From what I've found so far, the RAM usage of a kernel module wouldn't show up using process information tools because the module isn't a process.
Troubleshooting
Unfortunately, I don't know enough about Linux to offer you a way to build a list of how much RAM non-process components (like the kernel and its modules) are using.

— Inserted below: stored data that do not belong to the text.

-- ==== Sys2Proof/Machine/Group.lean ====
section
/-!
DEFINITION. The group: its geometry and its life, COLL, and the performance of a collective (R361 to R367, R416, R417).
-/
namespace Sys2Proof.Machine

/-! ### Geometry (R361) -/

def Launch.rankOf (l : Launch) (inst : Nat) : Nat :=
  (l.rowOf inst % 2 ^ l.gh * 2 ^ l.gw + l.colOf inst % 2 ^ l.gw) * l.c + inst % l.c

def Launch.instances (l : Launch) : Nat := 2 ^ l.lw * 2 ^ l.lh * l.c

def Launch.ngrp (l : Launch) : Nat := 2 ^ (l.lw - l.gw) * 2 ^ (l.lh - l.gh)

/-- Members of each group. -/
def Launch.groupSize (l : Launch) : Nat := 2 ^ l.gw * 2 ^ l.gh * l.c

/-- CSR GRPB (Table 16-1), from the coordinates assigned at acceptance (R362). -/
def Launch.grpb (l : Launch) (inst : Nat) : Word :=
  BitVec.ofNat 64 (l.gidxOf inst * 2 ^ 32 + l.rankOf inst * 2 ^ 16 + (l.oy + l.rowOf inst / 2 ^ l.gh * 2 ^ l.gh) * 2 ^ 8
    + (l.ox + l.colOf inst / 2 ^ l.gw * 2 ^ l.gw))

/-- CSR GRPS (Table 16-2). -/
def Launch.grps (l : Launch) : Word :=
  BitVec.ofNat 64 (l.oy * 2 ^ 57 + l.ox * 2 ^ 52 + l.c * 2 ^ 48 + l.gh * 2 ^ 44 + l.gw * 2 ^ 40 + l.lh * 2 ^ 36
    + l.lw * 2 ^ 32 + l.ngrp)

/-! ### The end of a member (R96, R363, R369, Table 17-4) -/

/-- A group barrier whose COUNT falls by one. -/
def Barrier.lose (x : Barrier) : Barrier :=
  let n := x.count - 1
  if n == 0 then Barrier.free
  else if x.arrived == n then
    { x with state := 2, count := n, arrived := 0, ph := !x.ph, time := 0, flipTime := x.time }
  else { x with count := n }

/-- The instance of a context ends: its comparators and tokens go, its tiles return, its group barrier loses a member, and
the context becomes EMPTY. -/
def State.endInstance (s : State) (t : Nat) (terminated : Bool) : State :=
  let c := s.ctx t
  let w := c.who
  let s := s.modCore (coreOf t) fun k => { k with
    comps := k.comps.filter fun e => e.2.owner != w
    tokens := k.tokens.filter fun x => x.owner != w }
  let s := s.setCtx t Context.empty
  { s with
    floor := max s.floor c.ltime
    launches := SMap.modify s.launches w.launch fun l => { l with
      ended := l.ended ++ [w.inst]
      faulted := l.faulted || terminated
      time := max l.time c.ltime
      groups := SMap.modify l.groups (l.gidxOf w.inst) Barrier.lose } }

/-! ### COLL (R364, R365) -/

/-- The bytes of an element of a TY code. -/
def collBytes (ty : Nat) : Nat := if ty == 1 then 8 else 4

def execColl (t a b : BitVec 6) (c : BitVec 2) (e : BitVec 1) (z : BitVec 2) (o : BitVec 3) (s : State) : Out :=
  let n := (s.rs b).toNat
  let va := (s.rs a).toNat
  let k := collBytes z.toNat
  let segs := [(va, n * k)]
  if n == 0 || decide (16384 < n) || va % k != 0 || (s.spaceBad s.cur.who s.cur.asid RKind.device segs).isSome then
    .next s.engineFault
  else match s.chk 6 segs true true RKind.device true 0 with
    | .trap cls cause addr level => .next (s.trap cls cause addr level)
    | .wait ps => .next (s.awaitPages 6 ps true)
    | .ok => (s.effect (.cmd (some t.toNat) (.coll (CollArg.mk o.toNat z.toNat (e == 1) c.toNat va n 0) none none))).ok

/-! ### The collective (R366, R367, R416) -/

/-- Device j belongs to the collective set. -/
def State.inSet (s : State) (j : Nat) : Bool := (SMap.getD s.csets (j / 64) 0).getLsbD (j % 64)

/-- The members of the collective set below device j. -/
def State.setBelow (s : State) (j : Nat) : Nat := ((List.range j).filter s.inSet).length

/-- One participant's contribution: its key, when it arrived, what it asks, and its elements. -/
structure Part where
  key : Nat
  arrived : Nat
  op : Nat
  ty : Nat
  tree : Bool
  data : List Nat
  deriving DecidableEq, Repr

/-- The COLLs of one collective that have been sent here and whose result is still to be computed. -/
def State.collOps (s : State) (l : Launch) (launch scope gidx index : Nat) : List (Op × Who × CollArg) :=
  s.ops.filterMap fun o =>
    match o.who, o.kind with
    | some w, .coll a _ none =>
      if w.launch == launch && a.scope == scope && a.index == index && (scope != 0 || l.gidxOf w.inst == gidx) then
        some (o, w, a)
      else none
    | _, _ => none

/-- The key of a participant (R366). -/
def State.collKey (s : State) (l : Launch) (scope inst : Nat) : Nat :=
  if scope == 0 then l.rankOf inst
  else if scope == 1 then inst
  else s.setBelow s.fabid * l.instances + inst

/-- The elements of a participant's buffer, as numbers. -/
def State.collData (s : State) (w : Who) (asid : Nat) (a : CollArg) : List Nat :=
  let k := collBytes a.ty
  elems (8 * k) a.count (leNat (s.fetch w asid a.addr (a.count * k)))

def FabArrival.part (stamp : Nat) (f : FabArrival) : Part := Part.mk f.key stamp f.op f.ty f.tree f.data

/-- One combination of two elements; .w and .d follow the AMO codes of the same numbers. -/
def collCombine (op ty x y : Nat) : Nat :=
  if ty == 2 then
    (match op with
     | 0 => fpAdd .fp32 .rne x y
     | 1 => fpMin .fp32 x y
     | _ => fpMax .fp32 x y)
  else amoValue op (8 * collBytes ty) x y

/-- Puts parts in order of a number. -/
def insertPart (f : Part → Nat) (x : Part) : List Part → List Part
  | [] => [x]
  | y :: ys => if f y ≤ f x then y :: insertPart f x ys else x :: y :: ys

def sortParts (f : Part → Nat) (ps : List Part) : List Part := ps.foldl (fun acc p => insertPart f p acc) []

/-- Element e of the result: the tree of R42 over keys, or a combination in arrival order (R366). -/
def collElem (op ty : Nat) (tree : Bool) (byKey byTime : List Part) (e : Nat) : Nat :=
  let at_ := fun (p : Part) => p.data.getD e 0
  if op == 7 then (byKey.head?.map at_).getD 0
  else if ty == 2 && op == 0 && tree then
    treeResult .fp32 .rne (treeRoot (Nat.log2 byKey.length + 1) (byKey.map fun p => some (at_ p)))
  else match byTime.map at_ with
    | [] => 0
    | x :: xs =>
      let r := xs.foldl (collCombine op ty) x
      if ty == 2 then treeResult .fp32 .rne (some r) else r

/-- What stands between a collective and its performance. -/
inductive CollVerdict where
  | fails | awaits | ready
  deriving DecidableEq, Repr

/-- The instances that take part, on this device. -/
def Launch.members (l : Launch) (scope gidx : Nat) : List Nat :=
  (List.range l.instances).filter fun i => scope != 0 || l.gidxOf i == gidx

/-- Contributions of other devices to a .fab collective. -/
def State.fabParts (s : State) (taskid index : Nat) : List (Nat × FabArrival) :=
  s.fabArrivals.filter fun f => f.2.taskid == taskid && f.2.index == index

/-- A .fab collective of a TASKID has lost a link, a member device or a participant there (R367, R417). -/
def State.fabFails (s : State) (taskid index : Nat) : Bool :=
  s.fabLost.any fun f => f.1 == taskid && decide (f.2.1 ≤ index) && decide (index < f.2.2)

/-- The verdict of R366, R367 and R416; a COLL that came after a member of its scope had ended has failed. -/
def State.collVerdict (s : State) (l : Launch) (launch scope gidx index : Nat) : CollVerdict :=
  let here := s.collOps l launch scope gidx index
  let missing := (l.members scope gidx).filter fun i => !here.any fun x => x.2.1.inst == i
  let away := if scope == 2 then s.fabParts (recTaskId l.task.record) index else []
  let odd := match here with
    | [] => false
    | (_, _, a) :: _ =>
      here.any (fun x => x.2.2.op != a.op || x.2.2.ty != a.ty || x.2.2.tree != a.tree || x.2.2.count != a.count)
        || away.any fun f => f.2.op != a.op || f.2.ty != a.ty || f.2.tree != a.tree || f.2.data.length != a.count
  let outside := scope == 2 && (!s.inSet s.fabid
    || s.launches.any (fun x => decide (x.1 < launch) && recTaskId x.2.task.record == recTaskId l.task.record)
    || away.any (fun f => f.2.instances != l.instances) || s.fabFails (recTaskId l.task.record) index)
  if outside || missing.any l.ended.contains || here.any (fun x => x.1.failed) then .fails
  else if missing != [] || (scope == 2 && away.length != (s.setBelow 256 - 1) * l.instances) then .awaits
  else if odd then .fails
  else .ready

/-- A COLL with what it has read of its buffer, and the result that it is to write there. -/
structure CollStep where
  arg : CollArg
  got : Option (List Nat)
  result : Option (List Nat)
  deriving DecidableEq, Repr

def OpKind.asColl : OpKind → Option CollStep
  | .coll a got result => some (CollStep.mk a got result)
  | _ => none

/-- The buffer of a contribution. -/
def CollArg.segs (a : CollArg) : List Seg := [(a.addr, a.count * collBytes a.ty)]

/-- Every COLL of the collective ends with TERR. -/
def State.collFail (s : State) (here : List (Op × Who × CollArg)) : State :=
  here.foldl (fun s x => s.opEnd x.1 true) s

/-- What a participant on this device contributes, once its buffer has been read. -/
def State.collPart (s : State) (l : Launch) (scope : Nat) (x : Op × Who × CollArg) : Option Part :=
  match x.1.kind with
  | .coll a (some data) _ => some (Part.mk (s.collKey l scope x.2.1.inst) x.1.id a.op a.ty a.tree data)
  | _ => none

/-- The result of a collective whose buffers have all been read. -/
def collResult (a : CollArg) (parts : List Part) : List Nat :=
  (List.range a.count).map (collElem a.op a.ty a.tree (sortParts Part.key parts) (sortParts Part.arrived parts))

/-- Once every buffer has been read, the result is ready to be written into each, at a logical time that follows every read
(R366). -/
def State.collCombineAll (s : State) (l : Launch) (launch : Nat) (a : CollArg) (gidx : Nat) : State :=
  let here := s.collOps l launch a.scope gidx a.index
  let away := if a.scope == 2 then s.fabParts (recTaskId l.task.record) a.index else []
  let mine := here.filterMap (s.collPart l a.scope)
  if mine.length != here.length then s
  else
    let result := collResult a (mine ++ away.map fun f => FabArrival.part f.1 f.2)
    let time := here.foldl (fun t x => max t x.1.time) 0
    let ids := here.map fun x => x.1.id
    { s with
      ops := s.ops.map fun o => match o.kind with
        | .coll b got _ => if ids.contains o.id then { o with time := time, kind := .coll b got (some result) } else o
        | _ => o
      fabArrivals := s.fabArrivals.filter fun f => !away.contains f }

/-- The read of a participant's buffer, at its own order point. -/
def State.collRead (s : State) (o : Op) (w : Who) (a : CollArg) (l : Launch) : State :=
  let data := s.collData w o.asid a
  let (s, time) := s.fetchTime w o.asid o.time a.segs
  (s.opSet { o with time := time, kind := .coll a (some data) none }).collCombineAll l w.launch a (l.gidxOf w.inst)

/-- The write of a participant's buffer, at its own order point; its tag is then set. -/
def State.collWrite (s : State) (o : Op) (w : Who) (a : CollArg) (result : List Nat) : State :=
  let die := s.dieOfWho w
  let k := collBytes a.ty
  let s := s.mark w o.asid die a.segs true
  let (s, time) := s.accessTime none w o.asid die o.time a.segs true
  let s := s.writeAtomic (s.partsOf w o.asid die a.addr (leBytes (a.count * k) (joined (8 * k) result))) time
  s.opEnd { o with time := time } false

/-- One participant's read in a collective that is complete: its buffer is read, or its page is waited for, or the collective
fails. -/
def State.collReady (s : State) (o : Op) (w : Who) (a : CollArg) (l : Launch) (here : List (Op × Who × CollArg)) : Out :=
  if here.any fun x => x.1.denied then (s.collFail here).done
  else match s.reach w o.asid a.segs true true with
    | .wait ps => (s.opAwait o ps true).done
    | .trap .. => (s.collFail here).done
    | .ok =>
      match s.upsetOf w o.asid (s.dieOfWho w) a.segs with
      | some u => ((s.reportUpset u).collFail here).done
      | none => (s.collRead o w a l).done

/-- COLLECTIVE: one sub-operation of one sent COLL: the collective fails or waits, its buffer is read, or the result is
written there (R366). In TRIP none begins, and one of which a buffer has been read completes (Table 21-4). -/
def execCollective (id : Nat) (s : State) : Out :=
  match s.opWith id OpKind.asColl with
  | none => .next s
  | some (o, w, x) =>
    if o.wait.isSome then .next s
    else match s.launchOf w, x.result with
      | none, _ => .next s
      | some _, some result =>
        if o.denied then (s.opEnd o true).done
        else match s.reach w o.asid x.arg.segs false true with
          | .wait ps => (s.opAwait o ps true).done
          | .trap .. => (s.opEnd o true).done
          | .ok => (s.collWrite o w x.arg result).done
      | some l, none =>
        let gidx := l.gidxOf w.inst
        let here := s.collOps l w.launch x.arg.scope gidx x.arg.index
        if !s.powered && !here.any fun y => (OpKind.asColl y.1.kind).any fun z => z.got.isSome then .next s
        else match s.collVerdict l w.launch x.arg.scope gidx x.arg.index with
        | .awaits => .next s
        | .fails => (s.collFail here).done
        | .ready => if x.got.isSome then .next s else s.collReady o w x.arg l here

end Sys2Proof.Machine
end

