/-- A store, AMO or CAS whose link has fenced goes on at the device's own window, once its page has been served or refused
there. -/
def State.goOn (s : State) (o : Op) : State :=
  match o.kind with
  | .sysWrite segs =>
    match s.far o (segs.map fun g => (g.1, g.2.length)) false true with
    | .refused .. => s.opDrop o.id
    | .waits s => s
    | .performed => (s.farWrite segs).opDrop o.id
  | .sysAmo op wide _ va operand expected _ _ =>
    let segs := [(va, if wide then 8 else 4)]
    match s.far o segs true true with
    | .refused .. => s.opDrop o.id
    | .waits s => s
    | .performed =>
      match s.upsetOf noWho s.expAsid 0 (s.ownSegs segs) with
      | some u => (s.reportUpset u).opDrop o.id
      | none => ((s.farAtomic op (if wide then 8 else 4) va operand expected).1).opDrop o.id
  | _ => s

/-! ### Requests from peers and from the host (R409, R413) -/

/-- What a peer's request reads, and whether it reads and writes. -/
def peerNeeds : PeerOp → Nat × Bool × Bool
  | .read n => (n, true, false)
  | .write bs => (bs.length, false, true)
  | .amo _ wide _ => (if wide then 8 else 4, true, true)
  | .cas wide _ _ => (if wide then 8 else 4, true, true)

/-- What a peer's request leaves in the bytes it finds as m. -/
def peerResult (m n : Nat) : PeerOp → Option (List Byte)
  | .read _ => none
  | .write bs => some bs
  | .amo op _ x => some (leBytes n (amoValue op (8 * n) m x.toNat))
  | .cas _ expected new => if m == expected.toNat % 2 ^ (8 * n) then some (leBytes n new.toNat) else none

/-- An AMO or CAS hits comparators as R376 lists it, and demotes no table (Table 12-2). -/
def peerAtomic : PeerOp → Bool
  | .amo .. => true
  | .cas .. => true
  | _ => false

/-- A peer's request is performed: what it reads goes back over the link. An error among the bytes it reads is reported, and
nothing is then written. -/
def State.peerPerform (s : State) (r : PeerRequest) : State :=
  let (n, rd, wr) := peerNeeds r.op
  let asid := s.expAsid
  let va := s.expAddr r.off
  let segs := [(va, n)]
  let bad := if rd then s.upsetOf noWho asid 0 segs else none
  let s := match bad with
    | some u => s.reportUpset u
    | none => s
  let m := leNat (s.readSeg noWho asid 0 (va, n))
  let s := s.mark noWho asid 0 segs wr
  let (s, lt) := if rd then s.accessTime none noWho asid 0 s.floor segs false else (s, s.floor)
  match bad, peerResult m n r.op with
  | none, some bs =>
    let (s, lt) := s.accessTime none noWho asid 0 lt segs true
    let ws := s.partsOf noWho asid 0 va bs
    let s := if peerAtomic r.op then s.writeAtomic ws lt else s.writeParts ws lt
    { s with floor := max s.floor lt }
  | _, _ => { s with floor := max s.floor lt }

/-- A peer's request at its target: it is translated in the exported region's address space and performed, waits there for
its page, or is refused, which leaves nothing here. -/
def State.peerRequest (s : State) (r : PeerRequest) : State :=
  let (n, rd, wr) := peerNeeds r.op
  match s.exportChk r.off n rd wr with
  | .trap .. => s
  | .wait ps =>
    (s.needPages s.expAsid ps wr).opNew
      { id := 0, who := none, asid := s.expAsid, pos := 0, pc := 0, tag := none, time := 0,
        wait := (ps.head?).map (fun p => (s.expAsid, p.1)), denied := false, failed := false, ports := [], kind := .peer r }
  | .ok => s.peerPerform r

/-- A request that has waited at this target goes on, once its page has been served or refused. -/
def State.goPeer (s : State) (o : Op) (r : PeerRequest) : State :=
  if o.denied then s.opDrop o.id else (s.opDrop o.id).peerRequest r

/-- PEER_ACCESS: an access from a peer comes over a usable peer link. -/
def execPeerAccess (r : PeerRequest) (s : State) : Out :=
  if r.link < 2 || 10 ≤ r.link || !(s.link r.link).usable || (peerNeeds r.op).1 == 0 then .next s
  else (s.peerRequest r).done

At this point, we can speculate, guess, and check.
You provided a dmesg
output. Well-designed kernel modules would log some of their details to dmesg
.
After looking through dmesg
, one item stood out to me: FS-Cache
FS-Cache
is part of the cachefiles
kernel module and relates to the package cachefilesd
on Debian and Red Hat Enterprise Linux.
Perhaps some time ago, you configured FS-Cache
on a RAM disk to reduce the impact of network I/O as your server analyzes the video data.
Try disabling any suspicious kernel modules that could be eating up RAM. They can probably be disabled with blacklist
in /etc/modprobe.d/
, followed by a sudo update-initramfs -u
(commands and locations may vary by Linux distribution).
Conclusion
A memory leak is eating up 8MB/hr
of your RAM and won't release the RAM, seemingly no matter what you do. I was not able to determine the source of your memory leak based on the information that you provided, nor was I able to offer a way to find that memory leak.
Someone who is more experienced with Linux than I will need to provide input on how we can determine where the "other" RAM usage is going.
I have started a bounty on this question to see if we can get a better answer than "speculate, guess, and check".
Solution 3:
Do you change the Swapiness of your Kernel manualy or disable it?
you can whatch you current swappyness-level with
cat /proc/sys/vm/swappiness
You could try to force your kernel to swap aggressively with
sudo sysctl -w vm.swappiness=100
if this decrease you problems find a good value between 1 and 100, fitting your requirement.